**WORK INSTRUCTIONS**
Look through the entries below, please, and copy every line with the word "retryDep".

**DATA RECORDS**

= Beginning of Section =

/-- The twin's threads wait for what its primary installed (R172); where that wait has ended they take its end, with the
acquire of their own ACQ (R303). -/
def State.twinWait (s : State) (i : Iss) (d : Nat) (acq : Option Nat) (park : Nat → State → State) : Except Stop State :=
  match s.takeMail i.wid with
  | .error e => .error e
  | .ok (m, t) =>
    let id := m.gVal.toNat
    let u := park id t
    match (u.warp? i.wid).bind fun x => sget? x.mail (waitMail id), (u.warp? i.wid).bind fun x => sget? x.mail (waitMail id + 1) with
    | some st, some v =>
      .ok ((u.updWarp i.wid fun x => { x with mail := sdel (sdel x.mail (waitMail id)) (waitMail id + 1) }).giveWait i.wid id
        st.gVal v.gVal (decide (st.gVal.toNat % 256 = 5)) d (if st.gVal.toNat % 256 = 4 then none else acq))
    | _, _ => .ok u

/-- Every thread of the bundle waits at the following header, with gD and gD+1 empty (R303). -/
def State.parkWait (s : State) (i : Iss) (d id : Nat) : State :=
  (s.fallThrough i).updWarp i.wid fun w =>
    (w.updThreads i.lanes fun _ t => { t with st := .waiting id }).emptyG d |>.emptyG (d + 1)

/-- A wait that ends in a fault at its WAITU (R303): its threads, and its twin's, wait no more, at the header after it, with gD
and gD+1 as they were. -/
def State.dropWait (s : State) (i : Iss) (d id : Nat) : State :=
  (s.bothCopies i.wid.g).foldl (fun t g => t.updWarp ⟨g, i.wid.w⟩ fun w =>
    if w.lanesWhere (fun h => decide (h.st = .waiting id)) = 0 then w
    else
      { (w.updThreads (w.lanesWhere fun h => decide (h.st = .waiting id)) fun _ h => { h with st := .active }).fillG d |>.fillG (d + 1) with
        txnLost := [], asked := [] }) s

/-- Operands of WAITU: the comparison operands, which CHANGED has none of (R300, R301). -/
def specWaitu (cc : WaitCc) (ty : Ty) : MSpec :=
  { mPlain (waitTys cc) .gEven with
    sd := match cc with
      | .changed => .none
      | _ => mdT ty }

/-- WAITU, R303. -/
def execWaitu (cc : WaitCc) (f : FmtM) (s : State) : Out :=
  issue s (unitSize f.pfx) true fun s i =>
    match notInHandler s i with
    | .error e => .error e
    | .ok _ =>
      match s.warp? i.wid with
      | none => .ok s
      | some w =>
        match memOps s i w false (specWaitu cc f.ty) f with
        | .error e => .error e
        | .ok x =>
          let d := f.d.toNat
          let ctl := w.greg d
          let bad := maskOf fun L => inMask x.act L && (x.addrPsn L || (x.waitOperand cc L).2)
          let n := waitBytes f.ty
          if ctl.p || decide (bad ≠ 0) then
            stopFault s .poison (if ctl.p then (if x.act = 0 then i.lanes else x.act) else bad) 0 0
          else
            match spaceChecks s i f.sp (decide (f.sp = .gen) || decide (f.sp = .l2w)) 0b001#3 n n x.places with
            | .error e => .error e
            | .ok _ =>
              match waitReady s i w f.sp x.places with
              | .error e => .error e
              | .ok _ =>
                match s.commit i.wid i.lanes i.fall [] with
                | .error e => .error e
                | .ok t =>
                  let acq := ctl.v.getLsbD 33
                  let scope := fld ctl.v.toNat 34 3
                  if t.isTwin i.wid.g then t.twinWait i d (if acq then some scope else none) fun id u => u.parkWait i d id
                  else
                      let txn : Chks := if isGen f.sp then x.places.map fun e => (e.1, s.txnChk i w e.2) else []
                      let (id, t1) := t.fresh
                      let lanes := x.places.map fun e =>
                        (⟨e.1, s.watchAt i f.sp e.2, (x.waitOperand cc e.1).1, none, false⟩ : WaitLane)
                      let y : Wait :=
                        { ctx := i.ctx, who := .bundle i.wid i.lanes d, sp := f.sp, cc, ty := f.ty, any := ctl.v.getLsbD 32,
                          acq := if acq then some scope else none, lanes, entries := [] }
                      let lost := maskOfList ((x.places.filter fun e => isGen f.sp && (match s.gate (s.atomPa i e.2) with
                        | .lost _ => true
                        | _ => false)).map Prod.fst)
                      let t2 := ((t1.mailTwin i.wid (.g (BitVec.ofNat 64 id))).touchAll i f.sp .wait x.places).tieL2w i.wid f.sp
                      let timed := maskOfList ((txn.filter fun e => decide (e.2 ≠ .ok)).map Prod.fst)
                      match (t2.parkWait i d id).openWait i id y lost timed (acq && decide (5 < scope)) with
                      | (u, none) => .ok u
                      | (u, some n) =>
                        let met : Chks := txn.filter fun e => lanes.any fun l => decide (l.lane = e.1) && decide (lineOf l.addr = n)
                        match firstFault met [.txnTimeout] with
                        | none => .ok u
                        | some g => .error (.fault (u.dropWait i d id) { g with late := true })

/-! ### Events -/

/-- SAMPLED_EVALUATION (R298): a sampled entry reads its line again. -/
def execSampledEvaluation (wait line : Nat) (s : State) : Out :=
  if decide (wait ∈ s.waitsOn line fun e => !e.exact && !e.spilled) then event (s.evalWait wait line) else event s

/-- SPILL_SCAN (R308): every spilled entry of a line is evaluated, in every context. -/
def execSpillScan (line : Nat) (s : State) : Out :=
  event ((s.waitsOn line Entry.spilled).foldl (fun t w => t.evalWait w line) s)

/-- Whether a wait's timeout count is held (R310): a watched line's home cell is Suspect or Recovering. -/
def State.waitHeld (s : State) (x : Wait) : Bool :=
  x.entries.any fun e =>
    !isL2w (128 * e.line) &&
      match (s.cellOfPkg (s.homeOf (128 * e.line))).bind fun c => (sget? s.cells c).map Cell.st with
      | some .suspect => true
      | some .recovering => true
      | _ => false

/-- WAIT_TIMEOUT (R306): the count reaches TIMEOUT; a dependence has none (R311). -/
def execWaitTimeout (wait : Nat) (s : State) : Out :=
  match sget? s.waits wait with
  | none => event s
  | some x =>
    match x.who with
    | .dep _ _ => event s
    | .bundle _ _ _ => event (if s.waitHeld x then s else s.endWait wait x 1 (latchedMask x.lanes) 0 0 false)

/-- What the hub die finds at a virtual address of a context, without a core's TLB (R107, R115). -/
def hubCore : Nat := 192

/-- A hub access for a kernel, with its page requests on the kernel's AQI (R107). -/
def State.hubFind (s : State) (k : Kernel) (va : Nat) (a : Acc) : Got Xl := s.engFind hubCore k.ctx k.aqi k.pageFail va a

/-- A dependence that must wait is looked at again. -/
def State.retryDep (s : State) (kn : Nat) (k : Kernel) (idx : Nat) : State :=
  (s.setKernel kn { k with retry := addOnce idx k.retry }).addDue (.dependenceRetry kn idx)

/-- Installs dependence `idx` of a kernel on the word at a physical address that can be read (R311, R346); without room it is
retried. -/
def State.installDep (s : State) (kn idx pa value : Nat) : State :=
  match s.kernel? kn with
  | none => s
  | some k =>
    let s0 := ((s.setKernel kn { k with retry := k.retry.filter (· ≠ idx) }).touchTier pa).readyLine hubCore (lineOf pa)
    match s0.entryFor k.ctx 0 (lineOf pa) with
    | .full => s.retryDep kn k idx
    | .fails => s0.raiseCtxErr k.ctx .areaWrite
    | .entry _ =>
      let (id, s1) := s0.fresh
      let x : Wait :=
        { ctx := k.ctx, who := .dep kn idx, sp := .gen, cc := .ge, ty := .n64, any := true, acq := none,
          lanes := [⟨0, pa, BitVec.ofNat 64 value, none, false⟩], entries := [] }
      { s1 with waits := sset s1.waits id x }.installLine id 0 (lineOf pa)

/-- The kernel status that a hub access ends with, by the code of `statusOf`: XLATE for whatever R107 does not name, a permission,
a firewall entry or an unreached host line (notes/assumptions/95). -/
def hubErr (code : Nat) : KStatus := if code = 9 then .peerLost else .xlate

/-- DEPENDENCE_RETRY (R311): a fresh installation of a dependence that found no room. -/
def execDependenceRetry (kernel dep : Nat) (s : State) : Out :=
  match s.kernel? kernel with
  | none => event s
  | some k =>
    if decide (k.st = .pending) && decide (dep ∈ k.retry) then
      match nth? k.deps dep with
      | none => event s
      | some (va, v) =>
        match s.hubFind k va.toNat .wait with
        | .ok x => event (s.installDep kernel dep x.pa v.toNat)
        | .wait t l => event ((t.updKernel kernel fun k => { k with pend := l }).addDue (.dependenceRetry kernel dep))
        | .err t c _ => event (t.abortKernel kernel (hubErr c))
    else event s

= End of Section =

**RESULT**
def State.retryDep (s : State) (kn : Nat) (k : Kernel) (idx : Nat) : State :=
    | .full => s.retryDep kn k idx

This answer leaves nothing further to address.